ABOUT THIS EXERCISE: Everything from the line containing "else some (s.finish s.work.cnt)" through the last line of the material must be restated word for word, and only that.
■ ■ ■ ■ ■
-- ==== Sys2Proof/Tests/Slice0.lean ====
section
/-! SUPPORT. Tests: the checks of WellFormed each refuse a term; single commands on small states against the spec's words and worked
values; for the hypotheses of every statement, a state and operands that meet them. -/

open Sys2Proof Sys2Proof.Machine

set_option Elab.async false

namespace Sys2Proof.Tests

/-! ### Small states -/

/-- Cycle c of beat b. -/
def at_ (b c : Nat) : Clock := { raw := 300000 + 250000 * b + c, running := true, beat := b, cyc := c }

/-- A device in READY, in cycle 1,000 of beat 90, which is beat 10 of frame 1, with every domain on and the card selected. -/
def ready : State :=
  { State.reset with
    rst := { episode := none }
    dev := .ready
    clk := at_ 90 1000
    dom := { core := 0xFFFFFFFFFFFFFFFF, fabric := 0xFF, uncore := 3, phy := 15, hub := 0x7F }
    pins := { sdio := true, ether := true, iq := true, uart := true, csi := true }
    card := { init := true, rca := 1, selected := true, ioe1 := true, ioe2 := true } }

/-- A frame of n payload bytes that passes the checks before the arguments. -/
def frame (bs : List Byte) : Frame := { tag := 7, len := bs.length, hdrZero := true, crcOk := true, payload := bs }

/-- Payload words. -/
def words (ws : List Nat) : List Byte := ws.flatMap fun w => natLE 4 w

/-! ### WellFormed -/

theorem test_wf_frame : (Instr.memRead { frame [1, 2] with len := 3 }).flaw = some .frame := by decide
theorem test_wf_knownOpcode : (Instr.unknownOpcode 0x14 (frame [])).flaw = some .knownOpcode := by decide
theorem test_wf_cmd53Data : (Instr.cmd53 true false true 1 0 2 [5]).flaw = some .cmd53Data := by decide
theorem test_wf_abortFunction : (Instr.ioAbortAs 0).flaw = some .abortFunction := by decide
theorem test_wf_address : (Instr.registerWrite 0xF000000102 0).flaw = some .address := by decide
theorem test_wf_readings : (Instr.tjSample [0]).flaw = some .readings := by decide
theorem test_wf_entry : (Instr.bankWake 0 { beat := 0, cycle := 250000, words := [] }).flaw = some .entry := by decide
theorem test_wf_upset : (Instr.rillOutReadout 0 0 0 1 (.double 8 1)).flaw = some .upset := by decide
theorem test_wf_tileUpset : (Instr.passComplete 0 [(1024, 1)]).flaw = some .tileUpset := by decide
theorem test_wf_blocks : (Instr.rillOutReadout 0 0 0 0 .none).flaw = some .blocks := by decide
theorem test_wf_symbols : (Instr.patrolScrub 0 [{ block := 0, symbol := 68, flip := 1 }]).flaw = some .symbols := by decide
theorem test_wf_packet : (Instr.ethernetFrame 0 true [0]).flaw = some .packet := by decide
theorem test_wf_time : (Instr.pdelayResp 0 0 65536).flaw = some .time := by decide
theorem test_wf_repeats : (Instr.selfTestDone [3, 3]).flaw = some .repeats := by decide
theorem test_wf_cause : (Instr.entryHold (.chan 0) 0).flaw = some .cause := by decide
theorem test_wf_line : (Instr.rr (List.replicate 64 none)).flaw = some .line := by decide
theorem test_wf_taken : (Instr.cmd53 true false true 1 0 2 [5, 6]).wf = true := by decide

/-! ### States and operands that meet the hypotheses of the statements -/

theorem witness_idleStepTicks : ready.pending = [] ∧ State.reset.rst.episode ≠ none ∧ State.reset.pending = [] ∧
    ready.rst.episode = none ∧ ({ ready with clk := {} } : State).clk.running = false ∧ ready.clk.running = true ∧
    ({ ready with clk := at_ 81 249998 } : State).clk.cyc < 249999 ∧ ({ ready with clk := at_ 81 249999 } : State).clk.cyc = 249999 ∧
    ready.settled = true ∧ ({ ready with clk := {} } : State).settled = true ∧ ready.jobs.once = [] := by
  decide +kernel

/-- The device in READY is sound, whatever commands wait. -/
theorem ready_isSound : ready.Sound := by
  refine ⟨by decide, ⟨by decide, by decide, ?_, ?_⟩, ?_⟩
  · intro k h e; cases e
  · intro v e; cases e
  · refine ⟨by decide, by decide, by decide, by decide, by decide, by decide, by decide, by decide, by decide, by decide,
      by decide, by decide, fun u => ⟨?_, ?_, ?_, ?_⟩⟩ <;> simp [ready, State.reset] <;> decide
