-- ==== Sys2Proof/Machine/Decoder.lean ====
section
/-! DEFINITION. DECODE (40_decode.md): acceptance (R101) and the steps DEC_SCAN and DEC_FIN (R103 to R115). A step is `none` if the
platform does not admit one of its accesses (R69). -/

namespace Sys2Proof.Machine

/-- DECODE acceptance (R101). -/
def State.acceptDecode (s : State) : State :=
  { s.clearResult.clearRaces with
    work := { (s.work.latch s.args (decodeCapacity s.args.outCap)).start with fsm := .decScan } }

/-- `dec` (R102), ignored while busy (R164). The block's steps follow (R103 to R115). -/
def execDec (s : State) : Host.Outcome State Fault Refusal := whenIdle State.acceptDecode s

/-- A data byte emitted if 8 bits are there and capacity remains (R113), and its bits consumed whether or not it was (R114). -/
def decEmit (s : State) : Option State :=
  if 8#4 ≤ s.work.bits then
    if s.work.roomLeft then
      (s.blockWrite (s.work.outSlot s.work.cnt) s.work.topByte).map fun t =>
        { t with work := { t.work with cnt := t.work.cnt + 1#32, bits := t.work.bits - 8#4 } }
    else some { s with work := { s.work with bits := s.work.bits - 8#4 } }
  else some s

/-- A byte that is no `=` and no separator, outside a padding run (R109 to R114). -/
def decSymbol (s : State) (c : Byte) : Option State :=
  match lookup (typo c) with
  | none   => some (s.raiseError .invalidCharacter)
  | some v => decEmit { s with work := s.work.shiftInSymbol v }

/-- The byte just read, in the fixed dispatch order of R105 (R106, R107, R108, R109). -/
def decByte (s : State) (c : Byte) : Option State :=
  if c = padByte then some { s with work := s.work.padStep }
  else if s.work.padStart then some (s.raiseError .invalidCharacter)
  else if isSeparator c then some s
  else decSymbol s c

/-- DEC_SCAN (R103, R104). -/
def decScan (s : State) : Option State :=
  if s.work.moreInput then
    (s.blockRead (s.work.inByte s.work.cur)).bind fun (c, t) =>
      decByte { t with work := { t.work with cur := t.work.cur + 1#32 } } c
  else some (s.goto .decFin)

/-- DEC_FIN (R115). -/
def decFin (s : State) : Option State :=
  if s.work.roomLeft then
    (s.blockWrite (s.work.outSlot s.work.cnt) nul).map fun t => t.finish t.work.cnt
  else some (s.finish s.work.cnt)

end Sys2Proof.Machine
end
■ ■ ■ ■ ■
ANSWER TO THIS EXERCISE:
  else some (s.finish s.work.cnt)

end Sys2Proof.Machine
end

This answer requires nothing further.